▶ _GOAL OF THE EXERCISE_: Each entry below is to be copied verbatim.

#### RECORDS SUPPLIED

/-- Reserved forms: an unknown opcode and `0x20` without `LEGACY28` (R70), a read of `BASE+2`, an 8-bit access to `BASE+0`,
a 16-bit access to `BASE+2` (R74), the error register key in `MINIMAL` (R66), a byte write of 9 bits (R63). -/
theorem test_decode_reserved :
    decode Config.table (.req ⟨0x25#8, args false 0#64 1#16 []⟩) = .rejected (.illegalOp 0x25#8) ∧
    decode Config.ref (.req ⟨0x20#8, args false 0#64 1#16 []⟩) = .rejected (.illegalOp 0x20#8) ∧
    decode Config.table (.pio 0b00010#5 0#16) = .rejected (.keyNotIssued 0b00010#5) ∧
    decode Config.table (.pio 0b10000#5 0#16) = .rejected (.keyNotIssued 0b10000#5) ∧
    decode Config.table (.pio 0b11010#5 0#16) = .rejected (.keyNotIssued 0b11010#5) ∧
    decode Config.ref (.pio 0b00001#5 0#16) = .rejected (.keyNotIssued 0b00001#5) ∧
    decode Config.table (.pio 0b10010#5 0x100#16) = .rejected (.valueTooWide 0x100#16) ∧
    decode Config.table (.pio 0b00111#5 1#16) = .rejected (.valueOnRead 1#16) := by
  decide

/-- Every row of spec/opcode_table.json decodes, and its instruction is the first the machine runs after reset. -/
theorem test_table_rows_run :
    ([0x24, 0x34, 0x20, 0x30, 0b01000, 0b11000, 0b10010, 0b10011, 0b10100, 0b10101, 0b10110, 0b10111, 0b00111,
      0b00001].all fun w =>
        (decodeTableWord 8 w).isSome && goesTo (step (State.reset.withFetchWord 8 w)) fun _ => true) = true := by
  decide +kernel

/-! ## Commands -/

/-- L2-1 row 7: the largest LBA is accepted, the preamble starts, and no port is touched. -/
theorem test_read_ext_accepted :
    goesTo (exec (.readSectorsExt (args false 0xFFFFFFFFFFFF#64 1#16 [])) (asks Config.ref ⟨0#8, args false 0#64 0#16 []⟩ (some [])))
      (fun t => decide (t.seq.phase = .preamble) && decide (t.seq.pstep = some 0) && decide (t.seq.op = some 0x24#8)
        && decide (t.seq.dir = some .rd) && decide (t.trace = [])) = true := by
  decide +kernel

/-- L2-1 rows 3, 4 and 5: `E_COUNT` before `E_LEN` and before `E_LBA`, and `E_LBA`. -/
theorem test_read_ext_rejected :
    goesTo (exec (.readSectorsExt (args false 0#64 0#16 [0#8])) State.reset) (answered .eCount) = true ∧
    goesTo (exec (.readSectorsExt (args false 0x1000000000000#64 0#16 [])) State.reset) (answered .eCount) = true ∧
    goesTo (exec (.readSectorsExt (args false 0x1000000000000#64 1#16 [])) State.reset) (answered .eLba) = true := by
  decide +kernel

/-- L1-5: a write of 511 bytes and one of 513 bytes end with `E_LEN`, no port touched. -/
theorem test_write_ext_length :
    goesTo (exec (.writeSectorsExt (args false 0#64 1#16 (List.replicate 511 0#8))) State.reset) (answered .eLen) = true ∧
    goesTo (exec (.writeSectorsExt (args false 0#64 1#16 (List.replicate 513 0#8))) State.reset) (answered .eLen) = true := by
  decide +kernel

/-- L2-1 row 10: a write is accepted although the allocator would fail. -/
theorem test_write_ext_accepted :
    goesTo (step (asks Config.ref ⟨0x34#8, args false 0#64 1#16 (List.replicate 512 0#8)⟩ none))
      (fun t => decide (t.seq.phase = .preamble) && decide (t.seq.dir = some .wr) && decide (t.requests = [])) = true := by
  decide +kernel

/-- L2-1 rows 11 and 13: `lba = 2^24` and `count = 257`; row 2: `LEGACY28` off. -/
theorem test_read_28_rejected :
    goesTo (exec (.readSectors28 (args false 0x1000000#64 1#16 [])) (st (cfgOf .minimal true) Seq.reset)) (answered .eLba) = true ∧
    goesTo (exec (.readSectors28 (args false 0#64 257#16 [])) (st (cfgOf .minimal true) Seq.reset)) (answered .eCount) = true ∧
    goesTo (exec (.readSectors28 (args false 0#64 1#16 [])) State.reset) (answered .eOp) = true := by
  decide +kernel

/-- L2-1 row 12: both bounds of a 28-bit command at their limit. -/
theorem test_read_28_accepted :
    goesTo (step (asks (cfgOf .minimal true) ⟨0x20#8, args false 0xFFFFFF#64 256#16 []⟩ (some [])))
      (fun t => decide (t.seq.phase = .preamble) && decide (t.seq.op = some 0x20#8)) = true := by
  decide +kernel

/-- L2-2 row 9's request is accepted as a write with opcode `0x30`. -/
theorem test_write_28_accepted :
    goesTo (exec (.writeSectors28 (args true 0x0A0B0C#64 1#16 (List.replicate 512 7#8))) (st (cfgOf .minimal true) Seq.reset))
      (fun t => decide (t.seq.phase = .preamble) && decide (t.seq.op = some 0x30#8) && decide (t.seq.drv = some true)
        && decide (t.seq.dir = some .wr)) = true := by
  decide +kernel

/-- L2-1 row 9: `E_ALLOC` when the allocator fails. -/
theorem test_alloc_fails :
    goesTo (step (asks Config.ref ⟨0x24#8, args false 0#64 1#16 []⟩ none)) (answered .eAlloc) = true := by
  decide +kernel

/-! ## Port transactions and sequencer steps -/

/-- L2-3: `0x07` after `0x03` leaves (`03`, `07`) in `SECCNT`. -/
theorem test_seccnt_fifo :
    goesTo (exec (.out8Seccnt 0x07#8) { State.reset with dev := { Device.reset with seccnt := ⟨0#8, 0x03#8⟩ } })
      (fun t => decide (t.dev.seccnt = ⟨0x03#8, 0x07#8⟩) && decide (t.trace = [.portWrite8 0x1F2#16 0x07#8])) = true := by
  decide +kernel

########

▶ _RESPONSE TO THE TASK_:
/-- Reserved forms: an unknown opcode and `0x20` without `LEGACY28` (R70), a read of `BASE+2`, an 8-bit access to `BASE+0`,
a 16-bit access to `BASE+2` (R74), the error register key in `MINIMAL` (R66), a byte write of 9 bits (R63). -/
theorem test_decode_reserved :
    decode Config.table (.req ⟨0x25#8, args false 0#64 1#16 []⟩) = .rejected (.illegalOp 0x25#8) ∧
    decode Config.ref (.req ⟨0x20#8, args false 0#64 1#16 []⟩) = .rejected (.illegalOp 0x20#8) ∧
    decode Config.table (.pio 0b00010#5 0#16) = .rejected (.keyNotIssued 0b00010#5) ∧
    decode Config.table (.pio 0b10000#5 0#16) = .rejected (.keyNotIssued 0b10000#5) ∧
    decode Config.table (.pio 0b11010#5 0#16) = .rejected (.keyNotIssued 0b11010#5) ∧
    decode Config.ref (.pio 0b00001#5 0#16) = .rejected (.keyNotIssued 0b00001#5) ∧
    decode Config.table (.pio 0b10010#5 0x100#16) = .rejected (.valueTooWide 0x100#16) ∧
    decode Config.table (.pio 0b00111#5 1#16) = .rejected (.valueOnRead 1#16) := by
  decide

/-- Every row of spec/opcode_table.json decodes, and its instruction is the first the machine runs after reset. -/
theorem test_table_rows_run :
    ([0x24, 0x34, 0x20, 0x30, 0b01000, 0b11000, 0b10010, 0b10011, 0b10100, 0b10101, 0b10110, 0b10111, 0b00111,
      0b00001].all fun w =>
        (decodeTableWord 8 w).isSome && goesTo (step (State.reset.withFetchWord 8 w)) fun _ => true) = true := by
  decide +kernel

/-! ## Commands -/

/-- L2-1 row 7: the largest LBA is accepted, the preamble starts, and no port is touched. -/
theorem test_read_ext_accepted :
    goesTo (exec (.readSectorsExt (args false 0xFFFFFFFFFFFF#64 1#16 [])) (asks Config.ref ⟨0#8, args false 0#64 0#16 []⟩ (some [])))
      (fun t => decide (t.seq.phase = .preamble) && decide (t.seq.pstep = some 0) && decide (t.seq.op = some 0x24#8)
        && decide (t.seq.dir = some .rd) && decide (t.trace = [])) = true := by
  decide +kernel

/-- L2-1 rows 3, 4 and 5: `E_COUNT` before `E_LEN` and before `E_LBA`, and `E_LBA`. -/
theorem test_read_ext_rejected :
    goesTo (exec (.readSectorsExt (args false 0#64 0#16 [0#8])) State.reset) (answered .eCount) = true ∧
    goesTo (exec (.readSectorsExt (args false 0x1000000000000#64 0#16 [])) State.reset) (answered .eCount) = true ∧
    goesTo (exec (.readSectorsExt (args false 0x1000000000000#64 1#16 [])) State.reset) (answered .eLba) = true := by
  decide +kernel

/-- L1-5: a write of 511 bytes and one of 513 bytes end with `E_LEN`, no port touched. -/
theorem test_write_ext_length :
    goesTo (exec (.writeSectorsExt (args false 0#64 1#16 (List.replicate 511 0#8))) State.reset) (answered .eLen) = true ∧
    goesTo (exec (.writeSectorsExt (args false 0#64 1#16 (List.replicate 513 0#8))) State.reset) (answered .eLen) = true := by
  decide +kernel

/-- L2-1 row 10: a write is accepted although the allocator would fail. -/
theorem test_write_ext_accepted :
    goesTo (step (asks Config.ref ⟨0x34#8, args false 0#64 1#16 (List.replicate 512 0#8)⟩ none))
      (fun t => decide (t.seq.phase = .preamble) && decide (t.seq.dir = some .wr) && decide (t.requests = [])) = true := by
  decide +kernel

/-- L2-1 rows 11 and 13: `lba = 2^24` and `count = 257`; row 2: `LEGACY28` off. -/
theorem test_read_28_rejected :
    goesTo (exec (.readSectors28 (args false 0x1000000#64 1#16 [])) (st (cfgOf .minimal true) Seq.reset)) (answered .eLba) = true ∧
    goesTo (exec (.readSectors28 (args false 0#64 257#16 [])) (st (cfgOf .minimal true) Seq.reset)) (answered .eCount) = true ∧
    goesTo (exec (.readSectors28 (args false 0#64 1#16 [])) State.reset) (answered .eOp) = true := by
  decide +kernel

/-- L2-1 row 12: both bounds of a 28-bit command at their limit. -/
theorem test_read_28_accepted :
    goesTo (step (asks (cfgOf .minimal true) ⟨0x20#8, args false 0xFFFFFF#64 256#16 []⟩ (some [])))
      (fun t => decide (t.seq.phase = .preamble) && decide (t.seq.op = some 0x20#8)) = true := by
  decide +kernel

/-- L2-2 row 9's request is accepted as a write with opcode `0x30`. -/
theorem test_write_28_accepted :
    goesTo (exec (.writeSectors28 (args true 0x0A0B0C#64 1#16 (List.replicate 512 7#8))) (st (cfgOf .minimal true) Seq.reset))
      (fun t => decide (t.seq.phase = .preamble) && decide (t.seq.op = some 0x30#8) && decide (t.seq.drv = some true)
        && decide (t.seq.dir = some .wr)) = true := by
  decide +kernel

/-- L2-1 row 9: `E_ALLOC` when the allocator fails. -/
theorem test_alloc_fails :
    goesTo (step (asks Config.ref ⟨0x24#8, args false 0#64 1#16 []⟩ none)) (answered .eAlloc) = true := by
  decide +kernel

/-! ## Port transactions and sequencer steps -/

/-- L2-3: `0x07` after `0x03` leaves (`03`, `07`) in `SECCNT`. -/
theorem test_seccnt_fifo :
    goesTo (exec (.out8Seccnt 0x07#8) { State.reset with dev := { Device.reset with seccnt := ⟨0#8, 0x03#8⟩ } })
      (fun t => decide (t.dev.seccnt = ⟨0x03#8, 0x07#8⟩) && decide (t.trace = [.portWrite8 0x1F2#16 0x07#8])) = true := by
  decide +kernel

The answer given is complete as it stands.